Social movements cannot live by meme alone. Yet memes are clearly powerful—both analytically and operationally. A vital movement requires a hot and happening meme. The Declaration of Independence, the Communist Manifesto, sit-down strikes in the 30’s, campus building take-overs in the 60’s—arguably, these were all memes—no more or less, maybe, than the militant street carnival of the past decade. What is different in each case is the shape and flow of the specific media pathways these memes must travel and the culture with which they must connect. The contemporary movements profiled here and the techniques they have pioneered will hopefully be of service to those of us who believe that truth is a virus and whose aim is to subvert the corporate meme-machine with a sly guerrilla war of signs.


footnotes

(1) Douglas Rushkoff, Media Virus! Hidden Agendas in Popular Culture (NY: Ballantine Books, 1994) pp. 9-10.
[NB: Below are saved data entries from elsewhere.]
@[simp] theorem modVc_pending (s : State) (k v : Nat) (f : Vcore → Vcore) : (modVc s k v f).pending = s.pending := rfl
@[simp] theorem modVc_regs (s : State) (k v : Nat) (f : Vcore → Vcore) : (modVc s k v f).regs = s.regs := rfl
@[simp] theorem modVc_shadow (s : State) (k v : Nat) (f : Vcore → Vcore) : (modVc s k v f).shadow = s.shadow := rfl
@[simp] theorem modVc_shadowLate (s : State) (k v : Nat) (f : Vcore → Vcore) : (modVc s k v f).shadowLate = s.shadowLate := rfl
@[simp] theorem modVc_stickNow (s : State) (k v : Nat) (f : Vcore → Vcore) : (modVc s k v f).stickNow = s.stickNow := rfl
@[simp] theorem modVc_mem (s : State) (k v : Nat) (f : Vcore → Vcore) : (modVc s k v f).mem = s.mem := rfl
@[simp] theorem modVc_poison (s : State) (k v : Nat) (f : Vcore → Vcore) : (modVc s k v f).poison = s.poison := rfl
@[simp] theorem modVc_pword (s : State) (k v : Nat) (f : Vcore → Vcore) : (modVc s k v f).pword = s.pword := rfl
@[simp] theorem modVc_hostMem (s : State) (k v : Nat) (f : Vcore → Vcore) : (modVc s k v f).hostMem = s.hostMem := rfl
@[simp] theorem modVc_out (s : State) (k v : Nat) (f : Vcore → Vcore) : (modVc s k v f).out = s.out := rfl
@[simp] theorem modVc_cycle (s : State) (k v : Nat) (f : Vcore → Vcore) : (modVc s k v f).cycle = s.cycle := rfl
@[simp] theorem modVc_refcnt (s : State) (k v : Nat) (f : Vcore → Vcore) : (modVc s k v f).refcnt = s.refcnt := rfl
@[simp] theorem modVc_refAcc (s : State) (k v : Nat) (f : Vcore → Vcore) : (modVc s k v f).refAcc = s.refAcc := rfl
@[simp] theorem modVc_run (s : State) (k v : Nat) (f : Vcore → Vcore) : (modVc s k v f).run = s.run := rfl
@[simp] theorem modVc_gate (s : State) (k v : Nat) (f : Vcore → Vcore) : (modVc s k v f).gate = s.gate := rfl
@[simp] theorem modVc_heldLast (s : State) (k v : Nat) (f : Vcore → Vcore) : (modVc s k v f).heldLast = s.heldLast := rfl
@[simp] theorem modVc_holds (s : State) (k v : Nat) (f : Vcore → Vcore) : (modVc s k v f).holds = s.holds := rfl
@[simp] theorem modVc_nextHold (s : State) (k v : Nat) (f : Vcore → Vcore) : (modVc s k v f).nextHold = s.nextHold := rfl
@[simp] theorem modVc_parts (s : State) (k v : Nat) (f : Vcore → Vcore) : (modVc s k v f).parts = s.parts := rfl
@[simp] theorem modVc_ctxs (s : State) (k v : Nat) (f : Vcore → Vcore) : (modVc s k v f).ctxs = tmod s.ctxs k (fun c => { c with vc := tmod c.vc v f }) := rfl
@[simp] theorem modVc_mxe (s : State) (k v : Nat) (f : Vcore → Vcore) : (modVc s k v f).mxe = s.mxe := rfl
@[simp] theorem modVc_echo (s : State) (k v : Nat) (f : Vcore → Vcore) : (modVc s k v f).echo = s.echo := rfl
@[simp] theorem modVc_echoOpens (s : State) (k v : Nat) (f : Vcore → Vcore) : (modVc s k v f).echoOpens = s.echoOpens := rfl
@[simp] theorem modVc_thirds (s : State) (k v : Nat) (f : Vcore → Vcore) : (modVc s k v f).thirds = s.thirds := rfl
@[simp] theorem modVc_strikes (s : State) (k v : Nat) (f : Vcore → Vcore) : (modVc s k v f).strikes = s.strikes := rfl
@[simp] theorem modVc_dirty (s : State) (k v : Nat) (f : Vcore → Vcore) : (modVc s k v f).dirty = s.dirty := rfl
@[simp] theorem modVc_short (s : State) (k v : Nat) (f : Vcore → Vcore) : (modVc s k v f).short = s.short := rfl
@[simp] theorem modVc_passAt (s : State) (k v : Nat) (f : Vcore → Vcore) : (modVc s k v f).passAt = s.passAt := rfl
@[simp] theorem modVc_bells (s : State) (k v : Nat) (f : Vcore → Vcore) : (modVc s k v f).bells = s.bells := rfl
@[simp] theorem modVc_qps (s : State) (k v : Nat) (f : Vcore → Vcore) : (modVc s k v f).qps = s.qps := rfl
@[simp] theorem modVc_streams (s : State) (k v : Nat) (f : Vcore → Vcore) : (modVc s k v f).streams = s.streams := rfl
@[simp] theorem modVc_cvu (s : State) (k v : Nat) (f : Vcore → Vcore) : (modVc s k v f).cvu = s.cvu := rfl
@[simp] theorem modVc_ports (s : State) (k v : Nat) (f : Vcore → Vcore) : (modVc s k v f).ports = s.ports := rfl
@[simp] theorem modVc_seals (s : State) (k v : Nat) (f : Vcore → Vcore) : (modVc s k v f).seals = s.seals := rfl
@[simp] theorem modVc_msix (s : State) (k v : Nat) (f : Vcore → Vcore) : (modVc s k v f).msix = s.msix := rfl
@[simp] theorem modVc_tunOut (s : State) (k v : Nat) (f : Vcore → Vcore) : (modVc s k v f).tunOut = s.tunOut := rfl
@[simp] theorem modVc_tunIn (s : State) (k v : Nat) (f : Vcore → Vcore) : (modVc s k v f).tunIn = s.tunIn := rfl
@[simp] theorem modVc_fw (s : State) (k v : Nat) (f : Vcore → Vcore) : (modVc s k v f).fw = s.fw := rfl
@[simp] theorem modVc_prof (s : State) (k v : Nat) (f : Vcore → Vcore) : (modVc s k v f).prof = s.prof := rfl
@[simp] theorem modVc_coverOf (s : State) (k v : Nat) (f : Vcore → Vcore) : (modVc s k v f).coverOf = s.coverOf := rfl
@[simp] theorem modVc_sentinels (s : State) (k v : Nat) (f : Vcore → Vcore) : (modVc s k v f).sentinels = s.sentinels := rfl
@[simp] theorem modVc_retired (s : State) (k v : Nat) (f : Vcore → Vcore) : (modVc s k v f).retired = s.retired := rfl
@[simp] theorem modVc_unitMap (s : State) (k v : Nat) (f : Vcore → Vcore) : (modVc s k v f).unitMap = s.unitMap := rfl
@[simp] theorem modVc_spared (s : State) (k v : Nat) (f : Vcore → Vcore) : (modVc s k v f).spared = s.spared := rfl
@[simp] theorem modVc_hbmQ (s : State) (k v : Nat) (f : Vcore → Vcore) : (modVc s k v f).hbmQ = s.hbmQ := rfl
@[simp] theorem modVc_hbmWin (s : State) (k v : Nat) (f : Vcore → Vcore) : (modVc s k v f).hbmWin = s.hbmWin := rfl
@[simp] theorem modVc_scrubAt (s : State) (k v : Nat) (f : Vcore → Vcore) : (modVc s k v f).scrubAt = s.scrubAt := rfl
@[simp] theorem modVc_scrubLate (s : State) (k v : Nat) (f : Vcore → Vcore) : (modVc s k v f).scrubLate = s.scrubLate := rfl
@[simp] theorem modVc_ldgKeys (s : State) (k v : Nat) (f : Vcore → Vcore) : (modVc s k v f).ldgKeys = s.ldgKeys := rfl
@[simp] theorem modVc_scrubPos (s : State) (k v : Nat) (f : Vcore → Vcore) : (modVc s k v f).scrubPos = s.scrubPos := rfl
@[simp] theorem modVc_mbox (s : State) (k v : Nat) (f : Vcore → Vcore) : (modVc s k v f).mbox = s.mbox := rfl
@[simp] theorem modVc_thermal (s : State) (k v : Nat) (f : Vcore → Vcore) : (modVc s k v f).thermal = s.thermal := rfl
@[simp] theorem modVc_power (s : State) (k v : Nat) (f : Vcore → Vcore) : (modVc s k v f).power = s.power := rfl
@[simp] theorem modVc_pins (s : State) (k v : Nat) (f : Vcore → Vcore) : (modVc s k v f).pins = s.pins := rfl
@[simp] theorem modVc_boot (s : State) (k v : Nat) (f : Vcore → Vcore) : (modVc s k v f).boot = s.boot := rfl
@[simp] theorem modVc_refs (s : State) (k v : Nat) (f : Vcore → Vcore) : (modVc s k v f).refs = s.refs := rfl
@[simp] theorem modVc_sec (s : State) (k v : Nat) (f : Vcore → Vcore) : (modVc s k v f).sec = s.sec := rfl
@[simp] theorem modVc_roce (s : State) (k v : Nat) (f : Vcore → Vcore) : (modVc s k v f).roce = s.roce := rfl
@[simp] theorem modVc_chain (s : State) (k v : Nat) (f : Vcore → Vcore) : (modVc s k v f).chain = s.chain := rfl
@[simp] theorem modVc_draws (s : State) (k v : Nat) (f : Vcore → Vcore) : (modVc s k v f).draws = s.draws := rfl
(2) Douglas Rushkoff, Media Virus! Hidden Agendas of Popular Culture (NY: Ballantine Books, 1994) pp. 11-12.

(3) Is anything really new here? The terms meme and media virus might be new, but the phenomena they describe-fads and social movement explosions-have been with us for a long time. Originally coined by evolutionary biologist Richard Dawkins, in his late-eighties book The Selfish Gene, memes have become a hot concept among cognitive scientists, media theorists, digital hipsters, and cultural activists. Wired magazine has a regular “meme watch” section, which tracks the spread of new concepts and trends. In the best-selling Consciousness Explained, philosopher Daniel Dennet goes so far as to argue that human consciousness is itself a huge complex of memes. Even the concept of a meme is a meme-and you, oh reader, have been infected. Given the hype and indiscriminate use, I sometimes wonder if memes are just fancy new metaphorical dressing for age old happenings. Then again, what is good social theory if not a robust and serviceable metaphor?
Richard Dawkins, The Selfish Gene (Oxford: Oxford University Press, 1990); Daniel Dennett, Consciousness Explained (Boston: Little, Brown and Company, 1991).
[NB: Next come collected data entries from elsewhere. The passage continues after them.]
-- ==== Sys2Proof/Laws/Device.lean ====
section
/-! SUPPORT. Device memory: what a read gives after a write, a copy or a zeroing, and which bytes these leave alone. -/

namespace Sys2Proof.Machine

theorem devRead_length (s : State) (a n : Nat) : (devRead s a n).length = n := by simp [devRead, memBytes]

theorem devRead_of_mem {s t : State} (h : t.mem = s.mem) (a n : Nat) : devRead t a n = devRead s a n := by simp [devRead, h]
theorem devPoison_of_poison {s t : State} (h : t.poison = s.poison) (a n : Nat) : devPoison t a n = devPoison s a n := by simp [devPoison, h]

@[simp] theorem devWrite_mem (s : State) (a : Nat) (b : Bytes) : (devWrite s a b).mem = memWrite s.mem a b := rfl
theorem devSeg_mem (s : State) (a : Nat) (l : List (Byte × Bool)) : (devSeg s (a, l)).mem = memWrite s.mem a (l.map (·.1)) := rfl

/-- A written range reads as what was written. -/
theorem devRead_devWrite (s : State) (a : Nat) (b : Bytes) (h : Memory.wf s.mem = true) : devRead (devWrite s a b) a b.length = b :=
  memBytes_memWrite _ _ _ h
theorem devRead_devWrite_other (s : State) (a c n : Nat) (b : Bytes) (h : c + n ≤ a ∨ a + b.length ≤ c) : devRead (devWrite s a b) c n = devRead s c n :=
  memBytes_memWrite_other _ _ _ _ _ h

theorem devRead_devSeg (s : State) (a : Nat) (l : List (Byte × Bool)) (h : Memory.wf s.mem = true) : devRead (devSeg s (a, l)) a l.length = l.map (·.1) := by
  have := memBytes_memWrite s.mem a (l.map (·.1)) h
  rw [List.length_map] at this
  exact this
theorem memGet_devSeg_other (s : State) (a x : Nat) (l : List (Byte × Bool)) (h : x < a ∨ a + l.length ≤ x) : memGet (devSeg s (a, l)).mem x = memGet s.mem x := by
  rw [devSeg_mem]
  exact memGet_memWrite_other _ _ _ _ (by rwa [List.length_map])

/-- The bytes of a copy with their poison. -/
theorem devCopy_eq (s : State) (src dst n : Nat) :
    devCopy s src dst n = devSeg s (dst, (devRead s src n).zip ((List.range n).map (fun i => s.poison.contains ((src + i) / 64)))) := rfl

/-- A copy gives the destination the bytes of the source. -/
theorem devRead_devCopy (s : State) (src dst n : Nat) (h : Memory.wf s.mem = true) : devRead (devCopy s src dst n) dst n = devRead s src n := by
  have hl : ((devRead s src n).zip ((List.range n).map (fun i => s.poison.contains ((src + i) / 64)))).length = n := by
    rw [List.length_zip, devRead_length]; simp
  have := devRead_devSeg s dst ((devRead s src n).zip ((List.range n).map (fun i => s.poison.contains ((src + i) / 64)))) h
  rw [hl] at this
  rw [devCopy_eq, this, List.map_fst_zip]
  rw [devRead_length]; simp
theorem memGet_devCopy_other (s : State) (src dst n x : Nat) (h : x < dst ∨ dst + n ≤ x) : memGet (devCopy s src dst n).mem x = memGet s.mem x := by
  rw [devCopy_eq]
  refine memGet_devSeg_other _ _ _ _ ?_
  rw [List.length_zip, devRead_length]
  simpa using h

theorem memGet_memClear (m : List Host.Cell) (a n x : Nat) : memGet (memClear m a n) x = if a ≤ x ∧ x < a + n then memUnlisted else memGet m x := by
  unfold memClear
  have drop : ∀ j : Nat, (!(decide (a ≤ j) && decide (j < a + n))) = !decide (a ≤ j ∧ j < a + n) := by intro j; simp only [Bool.decide_and]
  simp only [drop]
  induction m with
  | nil => split <;> rfl
  | cons c r ih =>
    by_cases hc : a ≤ c.1 ∧ c.1 < a + n
    · rw [List.filter_cons_of_neg (by simp [hc]), ih, memGet]
      by_cases hx : c.1 = x
      · rw [← hx, if_pos hc, if_pos hc]
      · rw [if_neg hx]
    · rw [List.filter_cons_of_pos (by simp only [decide_eq_false hc, Bool.not_false]), memGet, memGet, ih]
      by_cases hx : c.1 = x
      · rw [if_pos hx, if_pos hx, if_neg (hx ▸ hc)]
      · rw [if_neg hx, if_neg hx]

/-- An event changes its register, and a message of it the pending bits, the outputs or the tunnel. -/
theorem sendMsix_same (s : State) (v : Nat) : (sendMsix s v).fw = s.fw ∧ (sendMsix s v).prof = s.prof ∧ (sendMsix s v).boot = s.boot ∧ (sendMsix s v).regs = s.regs := by
  unfold sendMsix
  split
  · exact ⟨rfl, rfl, rfl, rfl⟩
  · unfold sendMsixOf
    dsimp only
    split <;> exact ⟨rfl, rfl, rfl, rfl⟩

theorem setEvent_same (s : State) (b : Nat) : (setEvent s b).fw = s.fw ∧ (setEvent s b).prof = s.prof ∧ (setEvent s b).boot = s.boot := by
  unfold setEvent
  dsimp only
  split
  · exact ⟨rfl, rfl, rfl⟩
  · split
    · obtain ⟨h1, h2, h3, -⟩ := sendMsix_same (orReg s rHifEvent (2 ^ b)) (fld s rHifEvcfg 6 0)
      exact ⟨h1, h2, h3⟩
    · exact ⟨rfl, rfl, rfl⟩

end Sys2Proof.Machine
end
(4) Kevin Kelly, Out of Control: The Rise of Neo-biological Civilization (New York: Addison-Wesley, 1995).

(5) Mark Dery, Culture Jamming: Hacking, Slashing and Sniping in the Empire of Signs (Westfield, NJ: Open Magazine Pamphlet Series, 1993); Guerrilla Media, Vancouver, BC. www.guerrillamedia.org/

(6) Garreth Branwyn, Jamming the Media: A Citizen’s Guide to Reclaiming the Tools of Communication (San Francisco: Chronicle Books, 1997).